THE PROBLEM: Take the entries below and print, exactly, the stretch from the line containing "queue record. -/" through the line containing "def spillSecs (c", both included.
============================================================
/-- A block read back, and the bytes after it. -/
def readBlock (bs : List MByte) : Option (List MSec × List MByte) :=
  let head := bs.take 32
  if head.length < 32 || head.any Prod.snd then none
  else
    (readSecs 128 (leNat (head.map Prod.fst)) none (bs.drop 32)).bind fun (xs, rest) =>
      let pad := padTo 32 (bs.length - rest.length)
      if pad ≤ rest.length && (rest.take pad).all (fun b => b.1 == 0) then some (xs, rest.drop pad) else none

/-- A section of `n` blocks read back; nothing may be left over. -/
def readSection : Nat → List MByte → Option (List MSec)
  | 0, bs => if bs = [] then some [] else none
  | n + 1, bs => (readBlock bs).bind fun (xs, rest) => (readSection n rest).map (xs ++ ·)

/-! ### The layout (05 R153; 13 R321, R322) -/

def wordsOf (n : Nat) (f : Nat → Word) : List Byte := (List.range n).flatMap fun k => wordBytes8 (f k)

/-- A loop stack: depth, then the levels from the outermost. -/
def loopBytes (ls : List LoopLevel) : List Byte :=
  let b := wordBytes8 (w64 ls.length) ++ ls.reverse.flatMap fun l => wordBytes8 l.start ++ wordBytes8 l.last ++ wordBytes8 l.count
  b ++ List.replicate (128 - b.length) 0

/-- The Mill settings area (07 R199). -/
def millArea (m : MillSt) : Nat :=
  m.injw.toNat + m.injv.toNat * 2 ^ 224 + m.injq.length * 2 ^ 232 +
    (m.injq.zipIdx.foldl (fun n (e, k) => n + e.src.toNat * 4 ^ k) 0) * 2 ^ 256

/-- The residual rows of a command. -/
def residRows (q : Cmd) : Nat := if cmdRows q.kind then ceilDiv (cmdLen q) (rowLen q) - q.rows else 0

/-- OPA of a Carter queue record. -/
def cmdOpa (q : Cmd) : Nat :=
  match q.kind with
  | .tsend | .tget => q.cap.bits.toNat
  | .cpyg | .cpys => q.ch
  | .cpy | .cpym => q.a.toNat
  | .bndc | .bndr => 0

/-- A Carter queue record (13 R322). -/
def cmdBytes (q : Cmd) : List Byte :=
  leBytes 8 (q.iw % 2 ^ 32 + q.seq % 2 ^ 16 * 2 ^ 32) ++ wordBytes8 q.x ++ wordBytes8 q.l ++ leBytes 16 (cmdOpa q) ++
    leBytes 1 (q.cap.tag.toNat + 2 * q.started.toNat) ++ List.replicate 15 0 ++
    leBytes 8 (if q.kind = .bndc then 0 else cmdLen q - q.done) ++ leBytes 8 (residRows q) ++ leBytes 24 q.millw.toNat

/-- Sixteen records, those beyond the queue zero. -/
def queueBytes (q : CarterQ) : List Byte := (q.q.flatMap cmdBytes) ++ List.replicate (96 * (16 - q.q.length)) 0

/-- A permit in 16 bytes (notes/assumptions/15.md): GTAG, tile address / 4096, die, core, CSEL, CTX, count. -/
def permBytes (p : Permit) : List Byte :=
  leBytes 16 (p.gtag.toNat + p.addr.toNat / 4096 % 2 ^ 42 * 2 ^ 48 + p.die % 2 ^ 15 * 2 ^ 90 + p.core % 2 ^ 5 * 2 ^ 105 +
    p.csel.toNat * 2 ^ 110 + p.cctx % 2 * 2 ^ 111 + p.count % 2 ^ 16 * 2 ^ 112)

/-- The slots of a way mask, in order. -/
def waySlots (ways : BitVec 8) : List Nat := (List.range 1536).filter fun j => ways.getLsbD (j % 8)

def maskBlocks (ways : BitVec 8) : Nat := ceilDiv ((waySlots ways).length * 8) 4096

/-- A tile's sectors as its owner reads them. -/
def tileSecs (y : Core) (j : Nat) : List MSec :=
  (List.range 128).map fun k => (spRead y (4096 * j + 32 * k) 32, spMark y (128 * j + k) != 0)

def spillSecs (c : Ctx) : List MSec :=
  (List.range 2048).map fun k => (memRead c.spill (32 * k) 32, c.spillErr.any fun e => e.1 / 32 == k && e.2 != 0)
============================================================
RESULT BELOW:
/-- OPA of a Carter queue record. -/
def cmdOpa (q : Cmd) : Nat :=
  match q.kind with
  | .tsend | .tget => q.cap.bits.toNat
  | .cpyg | .cpys => q.ch
  | .cpy | .cpym => q.a.toNat
  | .bndc | .bndr => 0

/-- A Carter queue record (13 R322). -/
def cmdBytes (q : Cmd) : List Byte :=
  leBytes 8 (q.iw % 2 ^ 32 + q.seq % 2 ^ 16 * 2 ^ 32) ++ wordBytes8 q.x ++ wordBytes8 q.l ++ leBytes 16 (cmdOpa q) ++
    leBytes 1 (q.cap.tag.toNat + 2 * q.started.toNat) ++ List.replicate 15 0 ++
    leBytes 8 (if q.kind = .bndc then 0 else cmdLen q - q.done) ++ leBytes 8 (residRows q) ++ leBytes 24 q.millw.toNat

/-- Sixteen records, those beyond the queue zero. -/
def queueBytes (q : CarterQ) : List Byte := (q.q.flatMap cmdBytes) ++ List.replicate (96 * (16 - q.q.length)) 0

/-- A permit in 16 bytes (notes/assumptions/15.md): GTAG, tile address / 4096, die, core, CSEL, CTX, count. -/
def permBytes (p : Permit) : List Byte :=
  leBytes 16 (p.gtag.toNat + p.addr.toNat / 4096 % 2 ^ 42 * 2 ^ 48 + p.die % 2 ^ 15 * 2 ^ 90 + p.core % 2 ^ 5 * 2 ^ 105 +
    p.csel.toNat * 2 ^ 110 + p.cctx % 2 * 2 ^ 111 + p.count % 2 ^ 16 * 2 ^ 112)

/-- The slots of a way mask, in order. -/
def waySlots (ways : BitVec 8) : List Nat := (List.range 1536).filter fun j => ways.getLsbD (j % 8)

def maskBlocks (ways : BitVec 8) : Nat := ceilDiv ((waySlots ways).length * 8) 4096

/-- A tile's sectors as its owner reads them. -/
def tileSecs (y : Core) (j : Nat) : List MSec :=
  (List.range 128).map fun k => (spRead y (4096 * j + 32 * k) 32, spMark y (128 * j + k) != 0)

def spillSecs (c : Ctx) : List MSec :=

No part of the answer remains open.